I've seen murals with paint on them that are far too high for anyone to reach.
Iwould love to catch the moron and soak him with a Super Soaker, filled with Sulfuric Acid!
wouldn't it make more sense to splash billboards and print ads? how can street art possibly be worse than the constant proliferation of ads? i personally enjoy it when i see something on a wall that wasn't produced by an ad agency, and could care less if it was some rich kid that created it. if the splasher is going anti-corporate, he's hitting the wrong pieces.
and regardless, in his rally against big-name street artists, this coverage has made him nothing more than a big-name tagger. time to splash the splashes!
Its like Pollack and dada had a baby.
I like the use of colors.
I like the use of glass shards..= texture.
I am waiting for the Minimalist..
with his painted squares and use of greys..
omg! some guy is vandalizing that vandalism!
This thread should have ended at at post #11.
Posted by jake dobkin?!?!?!?!?!?!?!!
HAHAHHAHAHAHAHAHAHAHAHAHAHAHAHHAAHAAAAA.
the splasher should have an adjunct art critic/co-splasher to judge which graffiti works get splashed and which do not! some suck ass graffiti looks more interesting with splashes, some are good and can be left alone - no matter, that splasher is one badass muthafucka ya dig?
boring.
I gonna splash the splasher.... over the splashes.... with a different color
Go Splasher Go!
Jake, wasn't this story posted yesterday? Look at the comments. They pre-date today's resurrected posting.
Deja vu all over again?
The street art is beautiful - but it's on the street and and not protected - so anything goes - some may argue that a plain wall on a brick building is beautiful and street art ruins it - well the splasher has every right too vandalize the vandal...
So rich kids cannot be artists? If someone is deemed "privileged" and can afford to attend art school or live in a nice apartment they are not to be taken seriously? (note: I am not at all rich, just to squash the "Oh another rich kid" response) The only true art is created by people who live in dumpsters and drink paint thinner and have lost their families in industrial accidents and have to wear plastic bags for shoes? They know REAL LIFE. Now THAT'S punk rock! Get off your high horse, Splasher. The high horse you use to reach the 13' high subjects you splash.

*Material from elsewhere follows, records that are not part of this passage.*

-- ==== Sys2Proof/Decode.lean ====
section
/-! DEFINITION. The decoder, total on any bytes, and the encoder (spec/30_encoding.md R60 to R69). The first byte alone
decides the instruction and its length (R65); a byte outside the 15 opcodes is rejected by name (R66), and so is a two-byte
instruction whose operand byte is missing (R68). -/

namespace Sys2Proof

/-- The 15 recognised opcodes (R64). -/
inductive Opcode where
  | push | add | sub | mul | div | print
  | call | ret | jump | jumpIf
  | storeLocal | loadLocal | storeParam | loadParam
  | halt
deriving DecidableEq, Repr

/-- What the decoder answers on a sequence of bytes. -/
inductive Decoded where
  /-- an instruction, and the bytes after it -/
  | instr (i : Instr) (rest : List Byte)
  /-- the first byte is not one of the 15 opcodes (R66) -/
  | unknownOpcode (b : Byte)
  /-- a two-byte opcode with no byte after it (R68) -/
  | truncated (op : Opcode)
  /-- there is no byte at all -/
  | noByte
deriving DecidableEq, Repr

/-- The opcode map: the whole first byte is compared (R64). -/
def opcodeOfByte (b : Byte) : Option Opcode :=
  match b.toNat with
  | 0x01 => some .push
  | 0x02 => some .add
  | 0x03 => some .sub
  | 0x04 => some .mul
  | 0x05 => some .div
  | 0x06 => some .print
  | 0x10 => some .call
  | 0x11 => some .ret
  | 0x12 => some .jump
  | 0x13 => some .jumpIf
  | 0x20 => some .storeLocal
  | 0x21 => some .loadLocal
  | 0x22 => some .storeParam
  | 0x23 => some .loadParam
  | 0xFF => some .halt
  | _ => none

/-- `sext_32` of a byte as a number: the byte, less 256 when its bit 7 is set (R10, R63). -/
def signedOfByte (b : Byte) : Int := if b.msb then (b.toNat : Int) - 256 else (b.toNat : Int)

/-- `zext` of a byte (R10, R63). -/
def unsignedOfByte (b : Byte) : Nat := b.toNat

/-- Format I: take the operand byte, or reject the truncated instruction (R62, R68). -/
def takeOperand (op : Opcode) (mk : Byte → Instr) : List Byte → Decoded
  | [] => .truncated op
  | v :: rest => .instr (mk v) rest

/-- The rest of the decoding once the opcode is known: format N has no further byte (R61), format I one (R62), and the
opcode says which kind of operand it is (R63). -/
def decodeOperand (op : Opcode) (rest : List Byte) : Decoded :=
  match op with
  | .push => takeOperand .push (fun v => .push (signedOfByte v)) rest
  | .add => .instr .add rest
  | .sub => .instr .sub rest
  | .mul => .instr .mul rest
  | .div => .instr .div rest
  | .print => .instr .print rest
  | .call => takeOperand .call (fun v => .call (unsignedOfByte v)) rest
  | .ret => .instr .ret rest
  | .jump => takeOperand .jump (fun v => .jump (unsignedOfByte v)) rest
  | .jumpIf => takeOperand .jumpIf (fun v => .jumpIf (unsignedOfByte v)) rest
  | .storeLocal => takeOperand .storeLocal (fun v => .storeLocal (unsignedOfByte v)) rest
  | .loadLocal => takeOperand .loadLocal (fun v => .loadLocal (unsignedOfByte v)) rest
  | .storeParam => takeOperand .storeParam (fun v => .storeParam (unsignedOfByte v)) rest
  | .loadParam => takeOperand .loadParam (fun v => .loadParam (unsignedOfByte v)) rest
  | .halt => .instr .halt rest

/-- Decode the instruction at the front of a sequence of bytes (R60, R65). -/
def decode : List Byte → Decoded
  | [] => .noByte
  | b :: rest =>
    match opcodeOfByte b with
    | none => .unknownOpcode b
    | some op => decodeOperand op rest

/-! ### The encoder -/

/-- The operand byte of an `imm8`: the low 8 bits of the number (R63, R70). -/
def byteOfInt (imm : Int) : Byte := BitVec.ofInt 8 imm

/-- The operand byte of an `addr8` or an `idx8` (R63). -/
def byteOfNat (n : Nat) : Byte := BitVec.ofNat 8 n

/-- The bytes of an instruction, opcode first, the operand byte directly after it (R61, R62, R64). -/
def encode : Instr → List Byte
  | .push imm => [0x01#8, byteOfInt imm]
  | .add => [0x02#8]
  | .sub => [0x03#8]
  | .mul => [0x04#8]
  | .div => [0x05#8]
  | .print => [0x06#8]
  | .call target => [0x10#8, byteOfNat target]
  | .ret => [0x11#8]
  | .jump target => [0x12#8, byteOfNat target]
  | .jumpIf target => [0x13#8, byteOfNat target]
  | .storeLocal idx => [0x20#8, byteOfNat idx]
  | .loadLocal idx => [0x21#8, byteOfNat idx]
  | .storeParam idx => [0x22#8, byteOfNat idx]
  | .loadParam idx => [0x23#8, byteOfNat idx]
  | .halt => [0xFF#8]

/-! ### Words numbered as spec/opcode_table.json numbers them -/

/-- The two bytes of an instruction given as one number, bit 0 the least significant bit of the first byte; the bits from
`nbits` up are 0. Two bytes is the longest instruction (R65). -/
def wordBytes (nbits w : Nat) : List Byte :=
  [BitVec.ofNat 8 (w % 2 ^ nbits), BitVec.ofNat 8 (w % 2 ^ nbits / 256)]

/-- The instruction the decoder reads from an instruction whose bits are `w`. -/
def decodeTableWord (nbits w : Nat) : Option Instr :=
  match decode (wordBytes nbits w) with
  | .instr i _ => some i
  | .unknownOpcode _ => none
  | .truncated _ => none
  | .noByte => none

end Sys2Proof
end

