-- ==== Sys2Proof/Machine/Flags.lean ====
section
/-! DEFINITION. The hardware has no flags, condition codes or predicates (spec/10_state.md R29), and no arithmetic
instruction records carry, overflow, zero or sign. The one test it makes on a value is JUMP_IF's (spec/43_control_flow.md
R131, R134). -/

namespace Sys2Proof.Machine

/-- JUMP_IF's condition: the whole 32-bit value is tested, so negative values are nonzero too (R131; D24). -/
def isNonzero (c : Value) : Bool := decide (c ≠ 0#32)

end Sys2Proof.Machine
end

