/-- R163, R168, R169 (D2, D8, D17, D18, D23; notes/assumptions/7.md, 11.md, 16.md, 20.md): the whole state an underflow leaves, instruction
by instruction. It comes before every other check of its instruction but the operand fetch of a store, so neither a slot
address nor a divisor matters. -/
def Obligations.UnderflowComesFirstAndReportsItsAddress : Prop :=
  ∀ s : State,
    (s.os.length < 2 →
      exec .add s = .next (s.asFaulted .stackUnderflow (s.pc + 1)) ∧
      exec .sub s = .next (s.asFaulted .stackUnderflow (s.pc + 1)) ∧
      exec .mul s = .next (s.asFaulted .stackUnderflow (s.pc + 1)) ∧
      exec .div s = .next (s.asFaulted .stackUnderflow (s.pc + 1))) ∧
    (s.os = [] →
      exec .print s = .next (s.asFaulted .stackUnderflow (s.pc + 1)) ∧
      (∀ target, exec (.jumpIf target) s = .next (s.asFaulted .stackUnderflow (s.pc + 1))) ∧
      (∀ idx, exec (.storeLocal idx) s = .next (s.asFaulted .stackUnderflow (s.pc + 2))) ∧
      ∀ idx, exec (.storeParam idx) s = .next (s.asFaulted .stackUnderflow (s.pc + 2))) ∧
    (s.cs.length < 2 → exec .ret s = .next (s.asFaulted .stackUnderflow (s.pc + 1)))

/-- R164 (D8 for the stores; notes/assumptions/11.md): `OutOfBoundsAccess` is raised exactly when the address is negative or
not below `n`, with `n = len(os)` for loads and `len(os) - 1` for stores. -/
def Obligations.OutOfBoundsExactlyWhenTheAddressIsInvalid : Prop :=
  ∀ (s : State) (idx : Nat), s.status = .running →
    ((∃ p, exec (.loadLocal idx) s = .next (s.asFaulted .outOfBoundsAccess p)) ↔ s.os.length ≤ s.fp + idx) ∧
    ((∃ p, exec (.loadParam idx) s = .next (s.asFaulted .outOfBoundsAccess p)) ↔
      s.fp < idx + 1 ∨ s.os.length ≤ s.fp - (idx + 1)) ∧
    (s.os ≠ [] →
      ((∃ p, exec (.storeLocal idx) s = .next (s.asFaulted .outOfBoundsAccess p)) ↔ s.os.length - 1 ≤ s.fp + idx) ∧
      ((∃ p, exec (.storeParam idx) s = .next (s.asFaulted .outOfBoundsAccess p)) ↔
        s.fp < idx + 1 ∨ s.os.length - 1 ≤ s.fp - (idx + 1)))

/-- R168 (D2; notes/assumptions/7.md): which kinds an instruction raises, and the `fault_pc` of each. -/
def Obligations.ReportedProgramCounter : Prop :=
  ∀ (i : Instr) (s : State) (k : FaultKind) (p : Nat), s.status = .running → exec i s = .next (s.asFaulted k p) →
    (k = .stackUnderflow ∧ ((∃ idx, i = .storeLocal idx) ∨ ∃ idx, i = .storeParam idx) ∧ p = s.pc + 2) ∨
    (k = .stackUnderflow ∧ (∀ idx, i ≠ .storeLocal idx) ∧ (∀ idx, i ≠ .storeParam idx) ∧ p = s.pc + 1) ∨
    (k = .divisionByZero ∧ i = .div ∧ p = s.pc + 1) ∨
    (k = .outOfBoundsAccess ∧ p = s.pc + 2) ∨
    (k = .stackOverflow ∧ p = s.pc + 2)

/-- R161, R90 (D1; notes/assumptions/6.md): an instruction that faults changes nothing but `pc`, `status` and the fault
report, and reports an address after its opcode. -/
def Obligations.FaultsArePrecise : Prop :=
  ∀ (i : Instr) (s t : State), s.status = .running → exec i s = .next t → t.status = .faulted →
    t.os = s.os ∧ t.cs = s.cs ∧ t.fp = s.fp ∧ t.out = s.out ∧ t.prog = s.prog ∧ t.cfg = s.cfg ∧
    t.faultKind ≠ .noFault ∧ t.faultPc = t.pc ∧ s.pc < t.pc ∧ t.pc ≤ s.pc + 2

/-- R27: `fault_kind` and `fault_pc` are written by fault entry alone: an instruction that does not fault leaves them, and
leaves `status` unless it is HALT. -/
def Obligations.OnlyFaultEntryWritesTheReport : Prop :=
  ∀ (i : Instr) (s t : State), exec i s = .next t → t.status ≠ .faulted →
    t.faultKind = s.faultKind ∧ t.faultPc = s.faultPc ∧ (i ≠ .halt → t.status = s.status)

/-- R167 (D11; notes/assumptions/14.md): `StackOverflow` is raised only by a push that would exceed a finite capacity. -/
def Obligations.StackOverflowOnlyWhenFull : Prop :=
  ∀ (i : Instr) (s : State) (p : Nat), s.status = .running → exec i s = .next (s.asFaulted .stackOverflow p) →
    (s.cfg.osCap = some s.os.length ∧
      ((∃ imm, i = .push imm) ∨ (∃ idx, i = .loadLocal idx) ∨ (∃ idx, i = .loadParam idx))) ∨
    (∃ n target, s.cfg.csCap = some n ∧ n < s.cs.length + 2 ∧ i = .call target)

/-- R167 (D11; notes/assumptions/14.md): with both stacks unbounded no engine ever reports `StackOverflow`. -/
def Obligations.UnboundedStacksNeverOverflow : Prop :=
  ∀ (cfg : Config) (prog : Memory) (t : State), cfg.osCap = none → cfg.csCap = none →
    StepsAbove 0 (State.construct cfg prog) t → t.faultKind ≠ .stackOverflow

/-! ### Frames: what an instruction leaves unchanged -/

/-- R23, R24: only CALL and RETURN change the call stack and the frame pointer. -/
def Obligations.OnlyCallAndReturnTouchTheFrame : Prop :=
  ∀ (i : Instr) (s t : State), exec i s = .next t → (∀ target, i ≠ .call target) → i ≠ .ret →
    t.cs = s.cs ∧ t.fp = s.fp

/-- R31, R106 (D5; notes/assumptions/9.md): only PRINT emits, one event, the value on top. -/
def Obligations.OnlyPrintEmits : Prop :=
  ∀ (i : Instr) (s t : State), exec i s = .next t →
    t.out = s.out ∨ (i = .print ∧ ∃ v, s.os.getLast? = some v ∧ t.out = s.out ++ [{ pc := s.pc + 1, value := v }])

Deja vu all over again....
ROCK ON
i love street art, but it's time the spoiled hipsters got a taste of reality. old school graffiti writers have to worry about their murals and production getting dissed and crossed out by toys constantly-- why should so-called 'street artists' get any preferential treatment? that kind of attitude draws a distinction between high and low street art, which is exactly the kind of bullshit that most artists would claim to be subverting. welcome to the streets.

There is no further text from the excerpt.